If I further patch pip to parse the dict correctly, it reproduces the original error from this issue when using the JSON index:

$ pip install --no-cache --no-deps --only-binary :all: fluffy_server==1.39.2
Collecting fluffy_server==1.39.2
  Obtaining dependency information for fluffy_server==1.39.2 from https://files.pythonhosted.org/packages/f0/38/4e40f319819da80719c4ab791250f2db752f55c5f0f9450d81a84a618922/fluffy_server-1.39.2-py3-none-any.whl.metadata
  Downloading fluffy_server-1.39.2-py3-none-any.whl.metadata (727 bytes)
Discarding https://files.pythonhosted.org/packages/f0/38/4e40f319819da80719c4ab791250f2db752f55c5f0f9450d81a84a618922/fluffy_server-1.39.2-py3-none-any.whl (from https://pypi.org/simple/fluffy-server/) (requires-python:>=3.10): Requested fluffy_server==1.39.2 from https://files.pythonhosted.org/packages/f0/38/4e40f319819da80719c4ab791250f2db752f55c5f0f9450d81a84a618922/fluffy_server-1.39.2-py3-none-any.whl has inconsistent Name: expected 'fluffy_server', but metadata has 'fluffy-server'
ERROR: Could not find a version that satisfies the requirement fluffy_server==1.39.2 (from versions: 1.0.0, 1.1.0, 1.2.0, 1.2.1, 1.3.0, 1.3.1, 1.3.2, 1.4.0, 1.5.0, 1.6.0, 1.6.1, 1.6.2, 1.6.3, 1.6.4, 1.6.5, 1.7.0, 1.7.1, 1.8.0, 1.8.1, 1.9.0, 1.9.1, 1.10.0, 1.11.0, 1.11.1, 1.12.0, 1.13.0, 1.14.0, 1.15.0, 1.15.1, 1.15.2, 1.15.3, 1.15.4, 1.16.0, 1.16.1, 1.17.0, 1.18.0, 1.19.0, 1.19.1, 1.19.2, 1.20.0, 1.20.1, 1.20.2, 1.20.3, 1.21.0, 1.22.0, 1.23.0, 1.23.1, 1.24.0, 1.24.1, 1.24.2, 1.25.0, 1.26.0, 1.27.0, 1.28.0, 1.29.0, 1.29.1, 1.30.0, 1.31.0, 1.32.0, 1.33.0, 1.33.1, 1.33.2, 1.33.3, 1.33.4, 1.34.0, 1.35.0, 1.36.0, 1.36.1, 1.37.0, 1.38.0, 1.39.0, 1.39.1, 1.39.2)
ERROR: No matching distribution found for fluffy_server==1.39.2

I will go file separate tickets for the pip and warehouse issues discovered.
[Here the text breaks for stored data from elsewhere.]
-- ==== Sys2Proof/Laws/Keep/Eth.lean ====
section
/-! SUPPORT. What the operations of Eth.lean keep: canonical tables, the queue and the direction of time. -/

set_option linter.all false
namespace Sys2Proof.Machine

variable {b : List Instr} {n : Nat}

theorem execTspop_kept (dt : Nat) (who : Init) (s : State) (hs : Kept b n s) : KeptOut b n (execTspop dt who s) := by
  unfold execTspop
  repeat' first
    | with_reducible assumption | with_reducible apply keptOut_next | with_reducible apply keptOut_refused
    | with_reducible apply keptOpt_some | with_reducible apply keptOpt_none | with_reducible apply keptOptOut_some
    | with_reducible apply keptOptOut_none | with_reducible apply kept_ite | with_reducible apply keptOut_ite
    | with_reducible apply keptOpt_ite | with_reducible apply keptOptOut_ite | with_reducible apply kept_ite_fst
    | with_reducible apply kept_ite_snd | with_reducible apply onMain_kept | with_reducible apply State.cmdR_kept
    | with_reducible apply State.wr64_kept | with_reducible apply State.wr_kept | with_reducible apply kept_forL
    | with_reducible apply kept_forN | with_reducible apply kept_foldl | with_reducible apply kept_forN_fst
    | with_reducible apply kept_forL_fst | with_reducible apply kept_foldl_fst | with_reducible apply kept_foldl_snd
    | (intro x; intro (hk : Kept b n x)) | (intro a x; intro (hk : Kept b n x))
    | (intro a x; intro (hk : Kept b n x.1)) | (intro x a; intro (hk : Kept b n x))
    | (unfold Kept; dsimp only; with_reducible apply kept_upd) | split

theorem State.setEthPd_kept (s : State) (k : Nat) (x : EthPd) (hs : Kept b n s) : Kept b n (State.setEthPd s k x) := by
  unfold State.setEthPd
  repeat' first
    | with_reducible assumption | with_reducible apply keptOut_next | with_reducible apply keptOut_refused
    | with_reducible apply keptOpt_some | with_reducible apply keptOpt_none | with_reducible apply keptOptOut_some
    | with_reducible apply keptOptOut_none | with_reducible apply kept_ite | with_reducible apply keptOut_ite
    | with_reducible apply keptOpt_ite | with_reducible apply keptOptOut_ite | with_reducible apply kept_ite_fst
    | with_reducible apply kept_ite_snd | with_reducible apply kept_forL | with_reducible apply kept_forN
    | with_reducible apply kept_foldl | with_reducible apply kept_forN_fst | with_reducible apply kept_forL_fst
    | with_reducible apply kept_foldl_fst | with_reducible apply kept_foldl_snd
    | (intro a x; intro (hk : Kept b n x.1)) | (unfold Kept; dsimp only; with_reducible apply kept_upd)

theorem State.ethSafe_kept (s : State) (k : Nat) (tc : Nat) (hs : Kept b n s) : Kept b n (State.ethSafe s k tc) := by
  unfold State.ethSafe
  repeat' first
    | with_reducible assumption | with_reducible apply keptOut_next | with_reducible apply keptOut_refused
    | with_reducible apply keptOpt_some | with_reducible apply keptOpt_none | with_reducible apply keptOptOut_some
    | with_reducible apply keptOptOut_none | with_reducible apply kept_ite | with_reducible apply keptOut_ite
    | with_reducible apply keptOpt_ite | with_reducible apply keptOptOut_ite | with_reducible apply kept_ite_fst
    | with_reducible apply kept_ite_snd | with_reducible apply State.setEthPd_kept | with_reducible apply kept_forL
    | with_reducible apply kept_forN | with_reducible apply kept_foldl | with_reducible apply kept_forN_fst
    | with_reducible apply kept_forL_fst | with_reducible apply kept_foldl_fst | with_reducible apply kept_foldl_snd
    | (intro a x; intro (hk : Kept b n x.1))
I wonder if it will be hard for warehouse to fix the key name since I think it would immediately break a lot of existing pip versions if they did due to the parsing bug.

Here are the 2 bugs:

I will still try to create a PR for this issue now.